Exercise details
Find the word "gives" in the data. Return every line where it appears.

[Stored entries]
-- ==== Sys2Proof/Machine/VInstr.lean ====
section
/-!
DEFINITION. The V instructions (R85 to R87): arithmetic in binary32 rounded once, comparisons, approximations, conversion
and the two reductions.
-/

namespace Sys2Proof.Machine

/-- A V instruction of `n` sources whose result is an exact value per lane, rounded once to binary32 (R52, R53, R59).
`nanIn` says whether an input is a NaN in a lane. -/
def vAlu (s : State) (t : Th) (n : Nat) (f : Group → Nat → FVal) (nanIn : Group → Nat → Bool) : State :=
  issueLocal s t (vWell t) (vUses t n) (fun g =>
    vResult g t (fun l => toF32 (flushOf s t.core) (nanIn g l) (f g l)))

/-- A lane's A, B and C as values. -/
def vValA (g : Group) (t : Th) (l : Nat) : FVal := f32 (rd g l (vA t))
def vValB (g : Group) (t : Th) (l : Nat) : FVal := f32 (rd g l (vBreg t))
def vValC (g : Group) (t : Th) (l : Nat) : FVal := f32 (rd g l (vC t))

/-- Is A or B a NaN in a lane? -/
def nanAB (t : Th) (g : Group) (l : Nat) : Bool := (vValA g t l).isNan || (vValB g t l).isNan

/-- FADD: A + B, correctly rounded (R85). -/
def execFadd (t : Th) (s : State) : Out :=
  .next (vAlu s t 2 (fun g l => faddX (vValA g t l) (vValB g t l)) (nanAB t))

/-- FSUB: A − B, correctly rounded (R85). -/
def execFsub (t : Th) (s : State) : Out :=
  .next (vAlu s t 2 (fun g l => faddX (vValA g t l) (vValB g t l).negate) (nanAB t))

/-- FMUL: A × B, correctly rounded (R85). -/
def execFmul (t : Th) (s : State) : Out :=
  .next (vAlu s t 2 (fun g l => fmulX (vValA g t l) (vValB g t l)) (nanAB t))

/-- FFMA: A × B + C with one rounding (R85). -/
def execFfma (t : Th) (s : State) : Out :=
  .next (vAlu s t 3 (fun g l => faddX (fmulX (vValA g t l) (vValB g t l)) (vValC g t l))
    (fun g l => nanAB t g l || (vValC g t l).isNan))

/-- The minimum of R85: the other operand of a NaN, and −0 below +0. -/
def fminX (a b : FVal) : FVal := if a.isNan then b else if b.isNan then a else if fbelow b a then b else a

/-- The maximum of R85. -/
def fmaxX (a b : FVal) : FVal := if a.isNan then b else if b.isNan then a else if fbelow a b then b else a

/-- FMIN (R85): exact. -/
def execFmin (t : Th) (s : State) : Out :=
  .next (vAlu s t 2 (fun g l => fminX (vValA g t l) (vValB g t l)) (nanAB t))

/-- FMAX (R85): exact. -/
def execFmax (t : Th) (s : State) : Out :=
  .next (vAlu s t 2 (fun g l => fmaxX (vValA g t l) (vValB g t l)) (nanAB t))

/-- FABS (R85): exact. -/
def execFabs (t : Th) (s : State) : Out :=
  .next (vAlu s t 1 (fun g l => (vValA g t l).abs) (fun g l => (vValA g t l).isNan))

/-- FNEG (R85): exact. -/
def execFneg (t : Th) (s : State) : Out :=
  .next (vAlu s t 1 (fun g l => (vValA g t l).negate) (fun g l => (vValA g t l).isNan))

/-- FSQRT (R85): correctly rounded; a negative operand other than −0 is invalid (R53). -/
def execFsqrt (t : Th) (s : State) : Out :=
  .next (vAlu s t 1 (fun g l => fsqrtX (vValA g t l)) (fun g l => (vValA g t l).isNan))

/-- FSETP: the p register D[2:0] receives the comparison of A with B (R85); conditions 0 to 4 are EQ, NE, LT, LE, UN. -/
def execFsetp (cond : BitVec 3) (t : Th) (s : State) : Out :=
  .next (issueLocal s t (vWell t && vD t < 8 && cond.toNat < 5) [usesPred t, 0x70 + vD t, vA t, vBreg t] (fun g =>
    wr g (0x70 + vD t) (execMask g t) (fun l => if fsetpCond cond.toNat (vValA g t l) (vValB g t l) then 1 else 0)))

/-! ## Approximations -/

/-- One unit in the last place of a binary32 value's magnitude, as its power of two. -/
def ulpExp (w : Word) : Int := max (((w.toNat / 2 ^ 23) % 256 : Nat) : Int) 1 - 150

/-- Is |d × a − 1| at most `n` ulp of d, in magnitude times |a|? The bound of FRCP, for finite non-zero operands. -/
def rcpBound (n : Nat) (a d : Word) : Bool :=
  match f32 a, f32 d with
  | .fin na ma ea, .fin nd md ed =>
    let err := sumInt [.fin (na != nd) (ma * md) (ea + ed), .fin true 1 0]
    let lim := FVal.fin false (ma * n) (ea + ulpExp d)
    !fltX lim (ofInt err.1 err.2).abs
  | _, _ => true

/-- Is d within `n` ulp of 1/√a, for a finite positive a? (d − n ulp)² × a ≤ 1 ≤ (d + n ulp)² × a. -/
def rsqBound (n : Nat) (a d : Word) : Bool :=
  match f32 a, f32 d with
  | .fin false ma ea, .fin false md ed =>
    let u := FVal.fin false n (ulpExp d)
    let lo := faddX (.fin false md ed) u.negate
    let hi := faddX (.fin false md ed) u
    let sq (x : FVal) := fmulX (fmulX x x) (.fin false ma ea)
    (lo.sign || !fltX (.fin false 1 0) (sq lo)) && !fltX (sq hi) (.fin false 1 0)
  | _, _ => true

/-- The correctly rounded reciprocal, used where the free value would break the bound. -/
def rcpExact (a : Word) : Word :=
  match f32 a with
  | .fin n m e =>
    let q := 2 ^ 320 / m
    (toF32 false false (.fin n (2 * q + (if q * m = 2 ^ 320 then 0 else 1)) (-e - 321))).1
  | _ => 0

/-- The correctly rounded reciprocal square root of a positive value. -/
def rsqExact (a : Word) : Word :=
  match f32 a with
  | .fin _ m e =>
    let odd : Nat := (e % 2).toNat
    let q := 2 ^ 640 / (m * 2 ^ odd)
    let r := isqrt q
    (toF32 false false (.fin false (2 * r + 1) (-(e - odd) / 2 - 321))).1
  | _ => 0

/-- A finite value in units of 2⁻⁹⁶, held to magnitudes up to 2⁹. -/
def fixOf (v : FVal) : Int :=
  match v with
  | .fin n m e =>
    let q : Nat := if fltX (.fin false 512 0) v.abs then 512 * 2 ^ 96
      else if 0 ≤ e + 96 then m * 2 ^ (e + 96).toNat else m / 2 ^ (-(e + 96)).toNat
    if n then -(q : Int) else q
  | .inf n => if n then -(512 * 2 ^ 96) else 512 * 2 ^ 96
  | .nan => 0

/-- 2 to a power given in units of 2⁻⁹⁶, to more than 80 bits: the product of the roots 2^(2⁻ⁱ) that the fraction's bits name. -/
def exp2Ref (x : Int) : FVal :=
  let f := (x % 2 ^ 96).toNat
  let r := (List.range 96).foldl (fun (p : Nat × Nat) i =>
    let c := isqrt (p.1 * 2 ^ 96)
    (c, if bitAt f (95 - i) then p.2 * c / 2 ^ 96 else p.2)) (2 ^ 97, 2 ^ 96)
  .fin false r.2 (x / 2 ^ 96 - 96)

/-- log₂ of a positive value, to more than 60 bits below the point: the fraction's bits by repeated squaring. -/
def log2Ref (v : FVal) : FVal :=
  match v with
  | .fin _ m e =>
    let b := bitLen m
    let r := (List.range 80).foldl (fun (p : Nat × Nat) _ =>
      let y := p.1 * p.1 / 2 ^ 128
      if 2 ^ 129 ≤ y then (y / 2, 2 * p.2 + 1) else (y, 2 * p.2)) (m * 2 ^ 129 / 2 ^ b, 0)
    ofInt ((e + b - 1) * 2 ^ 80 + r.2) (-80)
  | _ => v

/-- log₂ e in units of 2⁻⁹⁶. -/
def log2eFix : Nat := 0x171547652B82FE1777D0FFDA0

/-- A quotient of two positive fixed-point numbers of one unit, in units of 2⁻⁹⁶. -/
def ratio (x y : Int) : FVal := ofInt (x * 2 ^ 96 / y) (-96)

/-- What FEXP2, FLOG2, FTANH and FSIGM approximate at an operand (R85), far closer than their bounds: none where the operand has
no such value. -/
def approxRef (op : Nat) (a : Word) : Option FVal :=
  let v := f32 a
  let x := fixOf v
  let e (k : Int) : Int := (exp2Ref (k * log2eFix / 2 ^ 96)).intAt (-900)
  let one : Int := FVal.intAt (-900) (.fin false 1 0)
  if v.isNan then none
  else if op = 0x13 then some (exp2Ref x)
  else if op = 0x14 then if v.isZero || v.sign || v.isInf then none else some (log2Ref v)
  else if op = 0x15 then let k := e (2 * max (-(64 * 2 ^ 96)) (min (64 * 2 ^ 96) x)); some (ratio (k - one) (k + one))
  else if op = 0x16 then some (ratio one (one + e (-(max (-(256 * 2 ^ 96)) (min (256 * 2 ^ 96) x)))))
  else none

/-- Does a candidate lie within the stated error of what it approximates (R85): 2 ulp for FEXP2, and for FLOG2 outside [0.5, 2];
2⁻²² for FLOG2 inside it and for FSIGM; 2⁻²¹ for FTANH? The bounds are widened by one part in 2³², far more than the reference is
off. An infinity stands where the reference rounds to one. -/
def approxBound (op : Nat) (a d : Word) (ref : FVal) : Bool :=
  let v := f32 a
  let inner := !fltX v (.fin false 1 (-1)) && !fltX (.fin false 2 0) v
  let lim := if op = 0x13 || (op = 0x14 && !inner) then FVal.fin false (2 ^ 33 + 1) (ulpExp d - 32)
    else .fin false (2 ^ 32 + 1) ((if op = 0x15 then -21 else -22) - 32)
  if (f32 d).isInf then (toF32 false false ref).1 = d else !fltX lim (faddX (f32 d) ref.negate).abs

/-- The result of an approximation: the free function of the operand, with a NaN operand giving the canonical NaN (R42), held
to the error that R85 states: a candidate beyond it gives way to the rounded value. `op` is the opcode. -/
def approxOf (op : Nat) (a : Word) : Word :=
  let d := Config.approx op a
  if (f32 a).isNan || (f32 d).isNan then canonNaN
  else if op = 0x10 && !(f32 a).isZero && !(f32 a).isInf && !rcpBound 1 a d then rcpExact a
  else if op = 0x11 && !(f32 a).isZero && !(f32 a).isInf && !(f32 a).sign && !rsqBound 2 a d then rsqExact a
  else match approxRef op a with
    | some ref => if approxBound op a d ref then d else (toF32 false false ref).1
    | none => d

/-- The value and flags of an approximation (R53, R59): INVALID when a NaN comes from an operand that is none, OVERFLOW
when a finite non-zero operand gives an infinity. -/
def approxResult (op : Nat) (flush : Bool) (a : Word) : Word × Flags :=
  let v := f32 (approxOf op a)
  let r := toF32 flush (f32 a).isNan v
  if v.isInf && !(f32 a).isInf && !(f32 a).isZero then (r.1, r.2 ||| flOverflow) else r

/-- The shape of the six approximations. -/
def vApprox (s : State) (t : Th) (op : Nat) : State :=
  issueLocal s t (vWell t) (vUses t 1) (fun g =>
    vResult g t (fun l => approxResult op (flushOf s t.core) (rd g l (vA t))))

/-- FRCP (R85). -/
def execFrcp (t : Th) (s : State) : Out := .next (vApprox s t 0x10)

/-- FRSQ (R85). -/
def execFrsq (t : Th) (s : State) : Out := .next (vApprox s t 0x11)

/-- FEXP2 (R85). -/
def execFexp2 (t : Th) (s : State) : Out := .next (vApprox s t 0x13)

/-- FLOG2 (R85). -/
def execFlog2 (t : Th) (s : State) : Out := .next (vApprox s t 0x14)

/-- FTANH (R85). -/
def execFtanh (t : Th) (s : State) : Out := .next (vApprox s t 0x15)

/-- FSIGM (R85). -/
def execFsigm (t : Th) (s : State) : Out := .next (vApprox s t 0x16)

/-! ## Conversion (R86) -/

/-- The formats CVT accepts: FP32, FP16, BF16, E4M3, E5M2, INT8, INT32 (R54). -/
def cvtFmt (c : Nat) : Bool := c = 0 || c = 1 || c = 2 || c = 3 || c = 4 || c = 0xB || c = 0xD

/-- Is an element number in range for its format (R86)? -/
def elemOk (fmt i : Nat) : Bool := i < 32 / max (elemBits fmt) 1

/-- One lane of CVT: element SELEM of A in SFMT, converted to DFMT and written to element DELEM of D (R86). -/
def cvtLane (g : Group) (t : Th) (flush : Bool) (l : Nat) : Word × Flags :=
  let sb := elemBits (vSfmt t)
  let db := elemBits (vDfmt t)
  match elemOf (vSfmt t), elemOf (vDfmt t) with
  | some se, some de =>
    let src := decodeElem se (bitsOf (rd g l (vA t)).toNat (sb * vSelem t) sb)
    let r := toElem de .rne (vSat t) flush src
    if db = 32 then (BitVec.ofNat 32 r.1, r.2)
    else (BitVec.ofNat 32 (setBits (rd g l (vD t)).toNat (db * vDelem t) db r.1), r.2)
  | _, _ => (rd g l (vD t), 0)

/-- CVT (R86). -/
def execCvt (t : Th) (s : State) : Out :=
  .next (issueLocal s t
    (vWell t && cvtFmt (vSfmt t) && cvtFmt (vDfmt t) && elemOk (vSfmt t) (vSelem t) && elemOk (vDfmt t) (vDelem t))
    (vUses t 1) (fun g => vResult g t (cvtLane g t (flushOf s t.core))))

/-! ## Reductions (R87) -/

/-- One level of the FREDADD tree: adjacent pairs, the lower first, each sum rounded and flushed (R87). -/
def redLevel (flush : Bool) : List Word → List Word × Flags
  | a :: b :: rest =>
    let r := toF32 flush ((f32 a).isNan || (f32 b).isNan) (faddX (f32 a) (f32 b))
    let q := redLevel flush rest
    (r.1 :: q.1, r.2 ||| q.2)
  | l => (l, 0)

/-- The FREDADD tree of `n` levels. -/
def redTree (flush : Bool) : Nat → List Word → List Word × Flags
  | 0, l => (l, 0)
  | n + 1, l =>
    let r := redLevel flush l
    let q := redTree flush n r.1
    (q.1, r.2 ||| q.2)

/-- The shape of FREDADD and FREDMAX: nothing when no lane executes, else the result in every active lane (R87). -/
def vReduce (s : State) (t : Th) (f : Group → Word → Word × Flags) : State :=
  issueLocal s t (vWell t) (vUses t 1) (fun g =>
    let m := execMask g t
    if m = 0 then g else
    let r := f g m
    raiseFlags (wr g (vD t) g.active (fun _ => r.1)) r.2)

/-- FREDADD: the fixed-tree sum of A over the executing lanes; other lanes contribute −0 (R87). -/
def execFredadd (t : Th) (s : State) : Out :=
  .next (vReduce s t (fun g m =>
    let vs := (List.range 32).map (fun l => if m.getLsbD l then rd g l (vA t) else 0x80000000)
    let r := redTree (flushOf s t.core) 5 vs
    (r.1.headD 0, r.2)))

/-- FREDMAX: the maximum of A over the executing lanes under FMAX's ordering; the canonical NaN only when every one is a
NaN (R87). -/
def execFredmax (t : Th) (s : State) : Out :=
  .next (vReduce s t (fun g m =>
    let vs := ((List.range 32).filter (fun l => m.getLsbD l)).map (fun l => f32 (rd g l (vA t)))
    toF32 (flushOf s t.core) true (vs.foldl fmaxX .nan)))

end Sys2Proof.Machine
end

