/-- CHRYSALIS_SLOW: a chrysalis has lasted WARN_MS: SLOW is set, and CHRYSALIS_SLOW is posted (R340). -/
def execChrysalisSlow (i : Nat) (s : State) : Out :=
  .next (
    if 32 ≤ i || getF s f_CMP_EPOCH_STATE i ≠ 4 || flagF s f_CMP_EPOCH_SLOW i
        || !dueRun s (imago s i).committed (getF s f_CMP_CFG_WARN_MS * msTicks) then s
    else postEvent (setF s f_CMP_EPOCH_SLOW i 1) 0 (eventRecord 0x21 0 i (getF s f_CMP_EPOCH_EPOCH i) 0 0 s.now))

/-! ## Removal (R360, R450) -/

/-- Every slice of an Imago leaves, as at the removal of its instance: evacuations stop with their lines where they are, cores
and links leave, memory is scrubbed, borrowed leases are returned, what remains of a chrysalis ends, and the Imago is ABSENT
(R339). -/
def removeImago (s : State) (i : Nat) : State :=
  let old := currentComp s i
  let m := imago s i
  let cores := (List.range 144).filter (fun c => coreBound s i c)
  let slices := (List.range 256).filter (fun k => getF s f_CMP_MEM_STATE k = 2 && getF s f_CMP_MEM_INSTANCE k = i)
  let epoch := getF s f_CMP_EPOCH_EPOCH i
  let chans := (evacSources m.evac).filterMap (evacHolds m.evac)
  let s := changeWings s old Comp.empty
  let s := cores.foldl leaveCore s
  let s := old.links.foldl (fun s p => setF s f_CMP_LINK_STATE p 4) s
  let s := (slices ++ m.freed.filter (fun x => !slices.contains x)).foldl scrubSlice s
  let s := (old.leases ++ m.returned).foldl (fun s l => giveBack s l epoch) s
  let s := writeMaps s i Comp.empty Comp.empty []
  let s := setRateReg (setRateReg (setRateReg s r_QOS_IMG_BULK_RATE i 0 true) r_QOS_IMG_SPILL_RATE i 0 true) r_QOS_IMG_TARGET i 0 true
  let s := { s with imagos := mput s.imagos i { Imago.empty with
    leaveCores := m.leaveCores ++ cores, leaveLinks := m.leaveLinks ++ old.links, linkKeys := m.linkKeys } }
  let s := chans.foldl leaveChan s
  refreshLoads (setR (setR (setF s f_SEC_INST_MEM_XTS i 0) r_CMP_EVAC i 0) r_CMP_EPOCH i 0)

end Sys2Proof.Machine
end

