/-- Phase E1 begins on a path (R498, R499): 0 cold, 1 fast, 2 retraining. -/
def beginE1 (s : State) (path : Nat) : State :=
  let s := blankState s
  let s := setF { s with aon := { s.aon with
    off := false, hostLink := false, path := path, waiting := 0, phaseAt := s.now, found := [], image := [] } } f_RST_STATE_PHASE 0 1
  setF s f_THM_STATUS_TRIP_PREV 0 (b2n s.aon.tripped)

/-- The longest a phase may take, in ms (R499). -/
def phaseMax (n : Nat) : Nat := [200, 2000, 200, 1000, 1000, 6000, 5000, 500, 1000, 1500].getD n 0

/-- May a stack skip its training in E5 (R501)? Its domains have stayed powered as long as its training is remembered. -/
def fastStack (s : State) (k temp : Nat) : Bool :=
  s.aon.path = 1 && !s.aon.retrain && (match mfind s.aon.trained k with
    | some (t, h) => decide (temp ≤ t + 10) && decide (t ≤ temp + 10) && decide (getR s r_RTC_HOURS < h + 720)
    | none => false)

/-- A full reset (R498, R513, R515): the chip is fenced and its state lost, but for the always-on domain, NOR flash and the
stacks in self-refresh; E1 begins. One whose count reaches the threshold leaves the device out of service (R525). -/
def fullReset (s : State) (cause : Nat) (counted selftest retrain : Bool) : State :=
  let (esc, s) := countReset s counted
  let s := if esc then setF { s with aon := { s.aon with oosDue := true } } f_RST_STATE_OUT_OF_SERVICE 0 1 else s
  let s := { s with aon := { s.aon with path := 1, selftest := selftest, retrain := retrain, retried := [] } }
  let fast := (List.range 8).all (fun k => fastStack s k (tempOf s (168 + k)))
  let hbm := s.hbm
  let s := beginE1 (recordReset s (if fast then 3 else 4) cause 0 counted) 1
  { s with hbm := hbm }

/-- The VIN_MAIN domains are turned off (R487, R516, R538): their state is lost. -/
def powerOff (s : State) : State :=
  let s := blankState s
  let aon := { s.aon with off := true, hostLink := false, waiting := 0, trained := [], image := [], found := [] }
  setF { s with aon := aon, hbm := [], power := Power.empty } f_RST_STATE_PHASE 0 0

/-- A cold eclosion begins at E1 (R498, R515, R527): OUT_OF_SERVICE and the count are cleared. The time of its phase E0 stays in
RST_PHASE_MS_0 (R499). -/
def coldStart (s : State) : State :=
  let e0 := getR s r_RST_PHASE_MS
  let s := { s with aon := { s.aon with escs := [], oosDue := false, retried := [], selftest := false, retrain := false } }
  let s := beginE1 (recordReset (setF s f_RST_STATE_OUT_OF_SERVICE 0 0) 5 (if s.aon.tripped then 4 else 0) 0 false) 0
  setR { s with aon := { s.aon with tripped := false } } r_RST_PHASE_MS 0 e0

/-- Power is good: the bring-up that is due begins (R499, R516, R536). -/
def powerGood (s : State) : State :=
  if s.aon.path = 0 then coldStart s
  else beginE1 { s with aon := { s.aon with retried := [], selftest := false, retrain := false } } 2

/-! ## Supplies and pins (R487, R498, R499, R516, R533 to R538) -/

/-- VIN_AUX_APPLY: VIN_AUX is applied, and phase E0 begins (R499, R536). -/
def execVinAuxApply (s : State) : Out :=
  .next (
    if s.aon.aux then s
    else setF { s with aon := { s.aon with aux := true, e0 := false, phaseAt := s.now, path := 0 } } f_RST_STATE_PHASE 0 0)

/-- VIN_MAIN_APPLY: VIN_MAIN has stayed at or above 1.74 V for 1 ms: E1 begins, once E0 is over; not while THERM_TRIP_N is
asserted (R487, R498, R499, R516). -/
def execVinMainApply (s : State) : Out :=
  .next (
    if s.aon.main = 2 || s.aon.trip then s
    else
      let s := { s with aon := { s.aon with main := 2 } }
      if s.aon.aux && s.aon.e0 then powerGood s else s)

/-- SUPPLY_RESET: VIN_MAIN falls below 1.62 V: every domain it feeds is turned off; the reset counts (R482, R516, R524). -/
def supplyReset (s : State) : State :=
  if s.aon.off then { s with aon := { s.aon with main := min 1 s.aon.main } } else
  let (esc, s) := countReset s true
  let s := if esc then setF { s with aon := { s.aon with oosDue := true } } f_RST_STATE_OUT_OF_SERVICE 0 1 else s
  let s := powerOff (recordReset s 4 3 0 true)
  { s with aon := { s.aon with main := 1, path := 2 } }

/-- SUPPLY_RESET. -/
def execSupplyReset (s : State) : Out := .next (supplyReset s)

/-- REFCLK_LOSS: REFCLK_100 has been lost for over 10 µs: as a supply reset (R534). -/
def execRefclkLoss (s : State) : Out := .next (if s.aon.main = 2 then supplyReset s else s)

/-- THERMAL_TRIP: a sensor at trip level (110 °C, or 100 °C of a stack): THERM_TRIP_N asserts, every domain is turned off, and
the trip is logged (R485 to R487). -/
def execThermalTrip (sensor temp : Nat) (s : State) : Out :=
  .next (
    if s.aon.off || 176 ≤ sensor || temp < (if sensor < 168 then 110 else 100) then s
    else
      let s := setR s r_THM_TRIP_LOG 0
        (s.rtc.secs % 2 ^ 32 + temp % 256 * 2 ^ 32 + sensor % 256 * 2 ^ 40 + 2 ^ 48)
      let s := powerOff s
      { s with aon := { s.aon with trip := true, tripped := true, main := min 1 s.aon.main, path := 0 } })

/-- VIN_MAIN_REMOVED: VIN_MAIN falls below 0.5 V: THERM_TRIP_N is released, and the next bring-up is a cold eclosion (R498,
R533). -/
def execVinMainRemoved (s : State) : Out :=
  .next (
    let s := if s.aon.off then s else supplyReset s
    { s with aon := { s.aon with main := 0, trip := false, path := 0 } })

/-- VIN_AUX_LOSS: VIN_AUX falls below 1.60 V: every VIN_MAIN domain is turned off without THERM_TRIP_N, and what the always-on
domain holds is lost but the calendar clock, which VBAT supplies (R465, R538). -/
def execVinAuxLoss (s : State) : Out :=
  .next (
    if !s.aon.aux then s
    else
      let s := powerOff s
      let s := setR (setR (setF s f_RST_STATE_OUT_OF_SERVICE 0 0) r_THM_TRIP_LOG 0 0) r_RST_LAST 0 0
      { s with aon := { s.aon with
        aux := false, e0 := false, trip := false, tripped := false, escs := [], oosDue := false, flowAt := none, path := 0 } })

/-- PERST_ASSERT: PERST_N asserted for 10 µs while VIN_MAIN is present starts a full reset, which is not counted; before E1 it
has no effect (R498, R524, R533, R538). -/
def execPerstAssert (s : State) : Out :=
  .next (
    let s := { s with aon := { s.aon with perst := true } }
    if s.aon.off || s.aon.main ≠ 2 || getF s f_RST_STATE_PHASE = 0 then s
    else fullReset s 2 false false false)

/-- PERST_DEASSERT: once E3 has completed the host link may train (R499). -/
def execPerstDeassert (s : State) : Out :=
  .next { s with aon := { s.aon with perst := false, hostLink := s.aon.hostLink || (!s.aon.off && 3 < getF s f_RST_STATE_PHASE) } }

Solution for this exercise
to the error that R85 states: a candidate beyond it gives way to the rounded value. `op` is the opcode. -/
when a finite non-zero operand gives an infinity. -/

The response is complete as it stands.